* **WHAT THE TASK REQUIRES**
Your task is to repeat exactly the lines below between the line holding "t.enabled .btn = true) ∧" and the line holding "def Obligations.TicksSetTheirPendingBitAndMerge : Prop", inclusive, and only those.

(Saved entries)
----------

/-! DEB -/

/-- R109: BTN writes the line, and latches an edge with its direction exactly when EN[BTN] = 1 and PEND[BTN] = 0;
asleep, it ends with the wake of R165. That an illegal word of this format is refused X1 under the general relation,
at the turn of the agent of its class, is the model's reading (log 7, over the turns of log 3). In states no run
reaches, the wake follows the words of R165 (log 16). -/
def Obligations.BtnLatchesAnEdgeOnlyWhenArmed : Prop :=
  (∀ l : Bool, encode (.btn l) = some (BitVec.ofNat 16 (0x2000 + l.toNat))) ∧
  (∀ w : Word, w.extractLsb' 12 4 = 0x2 → w &&& 0xFFFE ≠ 0x2000 → RefusedX1 w) ∧
  ∀ (l : Bool) (s : State),
    let u :=
      if s.enabled .btn = true ∧ s.pend .btn = false ∧ l ≠ s.btnLine then
        { s with btnLine := l, dbDir := l, latch := { s.latch with btn := true } }
      else { s with btnLine := l }
    exec (.btn l) s =
      .next (if s.sleeping = true ∧ u.quiescent = false then { u with sleeping := false } else u)

/-- R110: DBT_FIRE is refused X5 asleep, then X4 when not armed; otherwise the one-shot stops and PEND[DBT] is set.
That an illegal word of this format is refused X1 under the general relation, at the turn of the agent of its class,
is the model's reading (log 7, over the turns of log 3). -/
def Obligations.DbtFireNeedsAnArmedOneShot : Prop :=
  encode .dbtFire = some 0x4003 ∧
  (∀ w : Word, w.extractLsb' 12 4 = 0x4 → w.extractLsb' 0 3 = 3 → w ≠ 0x4003 → RefusedX1 w) ∧
  ∀ s : State,
    (s.sleeping = true → exec .dbtFire s = .refused .clockHalted) ∧
    (s.sleeping = false → s.dbtArmed = false → exec .dbtFire s = .refused .notArmed) ∧
    (s.sleeping = false → s.dbtArmed = true → exec .dbtFire s =
      .next { s with dbtArmed := false, latch := { s.latch with dbt := true } })

/-- R112, R111, R151: SVC_BTN arms the debouncer, closes the edge detector and cancels an earlier timeout. -/
def Obligations.SvcBtnArmsTheDebouncer : Prop :=
  encode .svcBtn = none ∧
  ∀ s : State, s.nextService = some .btn → exec .svcBtn s =
    .next { s with
      dbState := .debouncing, dbtArmed := true, en := s.en &&& 0b1111101
      latch := { s.latch with btn := false, dbt := false } }

/-- R113, R114, R111: SVC_DBT inverts GO exactly when the sample confirms, returns to idle and reopens the edge
detector; with DB_STATE = 0 it does nothing beyond its dispatch. -/
def Obligations.SvcDbtConfirmsOrDiscards : Prop :=
  encode .svcDbt = none ∧
  ∀ s : State, s.nextService = some .dbt →
    (s.dbState = .debouncing → exec .svcDbt s =
      .next { s with
        go := if s.btnLine = s.dbDir ∧ (s.params.toggleOn = .both ∨ s.params.toggleOn = .pressOnly s.btnLine)
          then !s.go else s.go
        dbState := .idle, en := s.en ||| 0b0000010
        latch := { s.latch with dbt := false, btn := s.latch.btn && s.enabled .btn } }) ∧
    (s.dbState = .idle → exec .svcDbt s = .next { s with latch := { s.latch with dbt := false } })

/-- R115: H_GOEDGE acts once per go-latch edge. That a step not enabled answers the fault held is the model's choice
(log 6). That an illegal word of this format is refused X1 under the general relation, at the turn of the agent of its
class, is the model's reading (log 7, over the turns of log 3). -/
def Obligations.GoedgeActsOncePerEdge : Prop :=
  encode .hGoedge = some 0x9000 ∧
  (∀ w : Word, w.extractLsb' 12 4 = 0x9 → w ≠ 0x9000 → RefusedX1 w) ∧
  ∀ s : State,
    (s.hostEnabled = false → exec .hGoedge s = .fault .held) ∧
    (s.hostEnabled = true → s.go = s.goPrev → exec .hGoedge s = .next s) ∧
    (s.hostEnabled = true → s.go = true → s.goPrev = false →
      exec .hGoedge s = .next { s with goPrev := true, log := s.log ++ [.start] }) ∧
    (s.hostEnabled = true → s.go = false → s.goPrev = true →
      exec .hGoedge s = .next { s with goPrev := false, log := s.log ++ [.pause] })

/-- R116, with TOGGLE_ON = BOTH: an edge still in place at the fire inverts GO once; an edge reversed before the fire
leaves it. R116 is the spec's own inference. -/
def Obligations.DebounceFlipsOnceOrNotAtAll : Prop :=
  ∀ (s : State) (l : Bool), s.params.toggleOn = .both → s.sleeping = false → s.quiescent = true →
    s.enabled .btn = true → s.enabled .dbt = true → l ≠ s.btnLine →
    (∃ t, execAll [.btn l, .svcBtn, .dbtFire, .svcDbt] s = .next t ∧ t.go = !s.go ∧ t.dbState = .idle
      ∧ t.enabled .btn = true) ∧
    (∃ t, execAll [.btn l, .svcBtn, .btn (!l), .dbtFire, .svcDbt] s = .next t ∧ t.go = s.go ∧ t.dbState = .idle
      ∧ t.enabled .btn = true)

/-! FLT -/

/-- R120, R132, R133: the three periodic ticks set their pending bit, are refused X5 asleep, and merge. That an
illegal word of this format is refused X1 under the general relation, at the turn of the agent of its class, is the
model's reading (log 7, over the turns of log 3). -/
def Obligations.TicksSetTheirPendingBitAndMerge : Prop :=
  (encode .tickObs = some 0x4000 ∧ encode .tickCtrl = some 0x4001 ∧ encode .tickDisp = some 0x4002) ∧
  (∀ w : Word, w.extractLsb' 12 4 = 0x4 → (w.extractLsb' 0 3).toNat < 3 →
    w ≠ 0x4000 → w ≠ 0x4001 → w ≠ 0x4002 → RefusedX1 w) ∧
  ∀ s : State,
    (s.sleeping = true → exec .tickCtrl s = .refused .clockHalted ∧ exec .tickObs s = .refused .clockHalted
      ∧ exec .tickDisp s = .refused .clockHalted) ∧
    (s.sleeping = false →
      exec .tickCtrl s = .next { s with latch := { s.latch with ctrl := true } } ∧
      exec .tickObs s = .next { s with latch := { s.latch with obs := true } } ∧
      exec .tickDisp s = .next { s with latch := { s.latch with disp := true } }) ∧
    (∀ i, i = .tickCtrl ∨ i = .tickObs ∨ i = .tickDisp → ∀ t, exec i s = .next t → exec i t = .next t)

/-- R122, R123: a serviced control period. Gated and paused, it changes nothing beyond the dispatch. Otherwise a
NORMAL pattern applies and emits the table's duty pair and clears both counters; a LOST or STOP pattern raises its own
counter, saturating at 255, and touches neither the other counter nor the duty (R124, R125, R127). -/
def Obligations.ControlPeriodClassifiesAndCounts : Prop :=
  encode .svcCtrl = none ∧
  ∀ s : State, s.nextService = some .ctrl →
    (s.go = false → s.params.ctrlGated = true →
      exec .svcCtrl s = .next { s with latch := { s.latch with ctrl := false } }) ∧
    (s.go = true ∨ s.params.ctrlGated = false →
      (∀ (p : Pattern) (r l : BitVec 8), s.lp = p →
        (p, r, l) ∈ [(0b001#3, 50#8, 0#8), (0b010#3, 25#8, 25#8), (0b011#3, 35#8, 15#8), (0b100#3, 0#8, 50#8),
          (0b110#3, 15#8, 35#8)] →
        exec .svcCtrl s =
          .next { s with
            dutyR := r, dutyL := l, lost := 0, stop := 0, log := s.log ++ [.duty r l]
            latch := { s.latch with ctrl := false } }) ∧
      (s.lp = 0b000 ∨ s.lp = 0b101 → exec .svcCtrl s =
        .next { s with lost := if s.lost = 255 then 255 else s.lost + 1, latch := { s.latch with ctrl := false } }) ∧
      (s.lp = 0b111 → exec .svcCtrl s =
        .next { s with stop := if s.stop = 255 then 255 else s.stop + 1, latch := { s.latch with ctrl := false } }))

/-- R126: H_RECOVER clears GO, GO_PREV and both counters, needing no trip. That a step not enabled answers the fault
held is the model's choice (log 6). That an illegal word of this format is refused X1 under the general relation, at
the turn of the agent of its class, is the model's reading (log 7, over the turns of log 3). -/
def Obligations.RecoverClearsGoAndBothCounters : Prop :=
  encode .hRecover = some 0xA000 ∧
  (∀ w : Word, w.extractLsb' 12 4 = 0xA → w ≠ 0xA000 → RefusedX1 w) ∧
  ∀ s : State,
    (s.hostEnabled = false → exec .hRecover s = .fault .held) ∧
    (s.hostEnabled = true → exec .hRecover s = .next { s with go := false, goPrev := false, lost := 0, stop := 0 })

/-- R129, R124: with GO = 1 and every period of one fault kind, from a clear counter, the counter after n serviced
periods is n, at most 255, and the trip holds exactly from the 11th on. R129 is the spec's own inference. -/
def Obligations.EleventhFaultPeriodTrips : Prop :=
  ∀ (s : State) (n : Nat), s.sleeping = false → s.quiescent = true → s.enabled .ctrl = true → s.go = true →
    (s.lp = 0b000 ∨ s.lp = 0b101 → s.lost = 0 →
      ∃ t, execAll ((List.replicate n controlPeriodCycle).flatten) s = .next t ∧ t.lost.toNat = min n 255 ∧
        (t.tripLost = true ↔ 11 ≤ n) ∧ t.stop = s.stop) ∧
    (s.lp = 0b111 → s.stop = 0 →
      ∃ t, execAll ((List.replicate n controlPeriodCycle).flatten) s = .next t ∧ t.stop.toNat = min n 255 ∧
        (t.tripStop = true ↔ 11 ≤ n) ∧ t.lost = s.lost)

/-! DSP -/

/-- R134, R135, R151: SVC_OBS only clears its latch; SVC_DISP emits the live display pattern. -/
def Obligations.DisplayAndObservationServices : Prop :=
  (encode .svcObs = none ∧ encode .svcDisp = none) ∧
  ∀ s : State,
    (s.nextService = some .obs → exec .svcObs s = .next { s with latch := { s.latch with obs := false } }) ∧
    (s.nextService = some .disp → exec .svcDisp s =
      .next { s with log := s.log ++ [.disp s.dacc], latch := { s.latch with disp := false } })

/-- R136, R150: SYNC is enabled exactly at quiescence, asleep or not, and has no effect on the block's state. That a
step not enabled answers the fault held is the model's choice (log 6). That SYNC holds also asleep with a source
pending and enabled, where no run comes and R136 and R150 differ, is log 16. That an illegal word of this format is
refused X1 under the general relation, at the turn of the agent of its class, is the model's reading (log 7, over the
turns of log 3). -/
def Obligations.SyncWaitsForQuiescenceAndDoesNothing : Prop :=
  encode .sync = some 0x7000 ∧
  (∀ w : Word, w.extractLsb' 12 4 = 0x7 → w ≠ 0x7000 → RefusedX1 w) ∧
  ∀ s : State, (s.quiescent = true → exec .sync s = .next s) ∧ (s.quiescent = false → exec .sync s = .fault .held)

/-- R137, R54, R56, R63: H_READ of a defined address emits its value and changes nothing else, the same value on a
second read; of a reserved address it is refused X6. That a step not enabled answers the fault held is the model's
choice (log 6). That an illegal word of this format is refused X1 under the general relation, at the turn of the agent
of its class, is the model's reading (log 7, over the turns of log 3). -/
def Obligations.ReadEmitsTheRegisterAndChangesNothing : Prop :=
  (∀ a : RegAddr, encode (.hRead a) = some (0xD000#16 ||| a.zeroExtend 16)) ∧
  (∀ w : Word, w.extractLsb' 12 4 = 0xD → w.extractLsb' 5 7 ≠ 0 → RefusedX1 w) ∧
  ∀ (s : State) (a : RegAddr),
    (s.hostEnabled = false → exec (.hRead a) s = .fault .held) ∧
    (s.hostEnabled = true → a.toNat ≤ 0x0C → ∃ d t, s.regRead a = some d ∧
      exec (.hRead a) s = .next t ∧ t = { s with log := s.log ++ [.read a d] } ∧
      exec (.hRead a) t = .next { s with log := s.log ++ [.read a d, .read a d] }) ∧
    (s.hostEnabled = true → 0x0D ≤ a.toNat → exec (.hRead a) s = .refused .reservedAddress)
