-- ==== Sys2Proof/Laws/Exec.lean ====
section
/-! SUPPORT. One inversion lemma per meaning: what a next state came from. Every whole-machine proof is a case split over
the operation and these lemmas. -/

namespace Sys2Proof.Machine

open Sys2Proof.Config

/-- Two next states are equal when their answers are. -/
theorem next_inj {u t : State} (h : (.next u : Result) = .next t) : t = u := by
  cases h
  rfl

/-- What a step's end can leave (R165). -/
theorem endStep_next {before after t : State} (h : endStep before after = .next t) :
    t = if before.sleeping = true then after.wake else after := by
  simpa [endStep] using h.symm

theorem execEnc_next {e : Fin 2} {a b : Bool} {s t : State} (h : execEnc e a b s = .next t) :
    t = if s.sleeping = true then (s.setLines e (lineState a b)).wake else s.setLines e (lineState a b) :=
  endStep_next h

theorem execBtn_next {l : Bool} {s t : State} (h : execBtn l s = .next t) :
    t = if s.sleeping = true then (s.buttonLevel l).wake else s.buttonLevel l :=
  endStep_next h

theorem execAdc_next {v : BitVec 12} {s t : State} (h : execAdc v s = .next t) :
    s.sleeping = false ∧ s.convBusy = true ∧
      t = { s with sampleReg := v, convBusy := false, latch := { s.latch with adc := true } } := by
  obtain ⟨hs, h⟩ := clockedStep_next h
  split at h
  · next hb => exact ⟨hs, hb, by rw [endStep_awake _ hs] at h; exact next_inj h⟩
  · cases h

theorem execTickObs_next {s t : State} (h : execTickObs s = .next t) :
    s.sleeping = false ∧ t = { s with latch := { s.latch with obs := true } } := by
  obtain ⟨hs, h⟩ := clockedStep_next h
  rw [endStep_awake _ hs] at h
  exact ⟨hs, next_inj h⟩

theorem execTickCtrl_next {s t : State} (h : execTickCtrl s = .next t) :
    s.sleeping = false ∧ t = { s with latch := { s.latch with ctrl := true } } := by
  obtain ⟨hs, h⟩ := clockedStep_next h
  rw [endStep_awake _ hs] at h
  exact ⟨hs, next_inj h⟩

theorem execTickDisp_next {s t : State} (h : execTickDisp s = .next t) :
    s.sleeping = false ∧ t = { s with latch := { s.latch with disp := true } } := by
  obtain ⟨hs, h⟩ := clockedStep_next h
  rw [endStep_awake _ hs] at h
  exact ⟨hs, next_inj h⟩

theorem execDbtFire_next {s t : State} (h : execDbtFire s = .next t) :
    s.sleeping = false ∧ s.dbtArmed = true ∧
      t = { s with dbtArmed := false, latch := { s.latch with dbt := true } } := by
  obtain ⟨hs, h⟩ := clockedStep_next h
  split at h
  · next hb => exact ⟨hs, hb, by rw [endStep_awake _ hs] at h; exact next_inj h⟩
  · cases h

/-- SYNC changes nothing, asleep or awake (R136). -/
theorem execSync_next {s t : State} (h : execSync s = .next t) : s.quiescent = true ∧ t = s := by
  unfold execSync at h
  split at h
  · next hq =>
    refine ⟨hq, ?_⟩
    have := endStep_next h
    simpa [State.wake, hq] using this
  · cases h

theorem execHSample_next {s t : State} (h : execHSample s = .next t) :
    s.sleeping = false ∧ s.quiescent = true ∧ t = s.runSequencer := by
  obtain ⟨hs, hq, h⟩ := hostStep_next h
  rw [endStep_awake _ hs] at h
  exact ⟨hs, hq, next_inj h⟩

theorem execHGoedge_next {s t : State} (h : execHGoedge s = .next t) :
    s.sleeping = false ∧ s.quiescent = true ∧ t = s.goEdge := by
  obtain ⟨hs, hq, h⟩ := hostStep_next h
  rw [endStep_awake _ hs] at h
  exact ⟨hs, hq, next_inj h⟩

theorem execHRecover_next {s t : State} (h : execHRecover s = .next t) :
    s.sleeping = false ∧ s.quiescent = true ∧ t = { s with go := false, goPrev := false, lost := 0, stop := 0 } := by
  obtain ⟨hs, hq, h⟩ := hostStep_next h
  rw [endStep_awake _ hs] at h
  exact ⟨hs, hq, next_inj h⟩

theorem execHSleep_next {s t : State} (h : execHSleep s = .next t) :
    s.sleeping = false ∧ s.quiescent = true ∧ t = { s.emit .sleep with sleeping := true } := by
  obtain ⟨hs, hq, h⟩ := hostStep_next h
  rw [endStep_awake _ hs] at h
  exact ⟨hs, hq, next_inj h⟩

theorem execHRearm_next {s t : State} (h : execHRearm s = .next t) :
    s.sleeping = false ∧ s.quiescent = true ∧
      t = ({ s with adf := false }.setPend .adc false).startConversion := by
  obtain ⟨hs, hq, h⟩ := hostStep_next h
  rw [endStep_awake _ hs] at h
  exact ⟨hs, hq, next_inj h⟩

theorem execHRead_next {a : RegAddr} {s t : State} (h : execHRead a s = .next t) :
    s.sleeping = false ∧ s.quiescent = true ∧ ∃ d, s.regRead a = some d ∧ t = s.emit (.read a d) := by
  obtain ⟨hs, hq, h⟩ := hostStep_next h
  split at h
  · next d hd =>
    rw [endStep_awake _ hs] at h
    exact ⟨hs, hq, d, hd, next_inj h⟩
  · cases h

theorem execHSeten_next {m : BitVec 7} {s t : State} (h : execHSeten m s = .next t) :
    s.sleeping = false ∧ s.quiescent = true ∧ t = s.writeEn m := by
  obtain ⟨hs, hq, h⟩ := hostStep_next h
  rw [endStep_awake _ hs] at h
  exact ⟨hs, hq, next_inj h⟩

theorem execSvcDisp_next {s t : State} (h : execSvcDisp s = .next t) :
    s.nextService = some .disp ∧ s.sleeping = false ∧ t = (s.setPend .disp false).emit (.disp s.dacc) :=
  dispatch_next h

theorem execSvcBtn_next {s t : State} (h : execSvcBtn s = .next t) :
    s.nextService = some .btn ∧ s.sleeping = false ∧ t = (s.setPend .btn false).armDebounce :=
  dispatch_next h

theorem execSvcAdc_next {s t : State} (h : execSvcAdc s = .next t) :
    s.nextService = some .adc ∧ s.sleeping = false ∧
      t = { s.setPend .adc false with adf := true }.startConversion :=
  dispatch_next h

theorem execSvcQed_next {s t : State} (h : execSvcQed s = .next t) :
    s.nextService = some .qed ∧ s.sleeping = false ∧ t = s.decodeEdges :=
  dispatch_next h

theorem execSvcDbt_next {s t : State} (h : execSvcDbt s = .next t) :
    s.nextService = some .dbt ∧ s.sleeping = false ∧ t = (s.setPend .dbt false).confirmDebounce :=
  dispatch_next h

theorem execSvcCtrl_next {s t : State} (h : execSvcCtrl s = .next t) :
    s.nextService = some .ctrl ∧ s.sleeping = false ∧ t = (s.setPend .ctrl false).controlPeriod :=
  dispatch_next h

theorem execSvcObs_next {s t : State} (h : execSvcObs s = .next t) :
    s.nextService = some .obs ∧ s.sleeping = false ∧ t = s.setPend .obs false :=
  dispatch_next h

/-- What one step of a run is: the operation the schedule takes, a refusal, nothing, or stuck. -/
theorem step_next {s t : State} (h : step s = .next t) :
    (∃ i u, s.nextMove = .run i u ∧ exec i u = .next t) ∨ (s.nextMove = .idle ∧ t = s) := by
  unfold step at h
  cases hm : s.nextMove with
  | run i u => exact .inl ⟨i, u, rfl, by simpa [hm] using h⟩
  | refuse r => simp [hm] at h
  | idle => exact .inr ⟨rfl, next_inj (by simpa [hm] using h)⟩
  | stuck => simp [hm] at h

end Sys2Proof.Machine
end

----------

* **FINISHED EXERCISE**
      ∧ t.enabled .btn = true) ∧
    (∃ t, execAll [.btn l, .svcBtn, .btn (!l), .dbtFire, .svcDbt] s = .next t ∧ t.go = s.go ∧ t.dbState = .idle
      ∧ t.enabled .btn = true)

/-! FLT -/

/-- R120, R132, R133: the three periodic ticks set their pending bit, are refused X5 asleep, and merge. That an
illegal word of this format is refused X1 under the general relation, at the turn of the agent of its class, is the
model's reading (log 7, over the turns of log 3). -/
def Obligations.TicksSetTheirPendingBitAndMerge : Prop :=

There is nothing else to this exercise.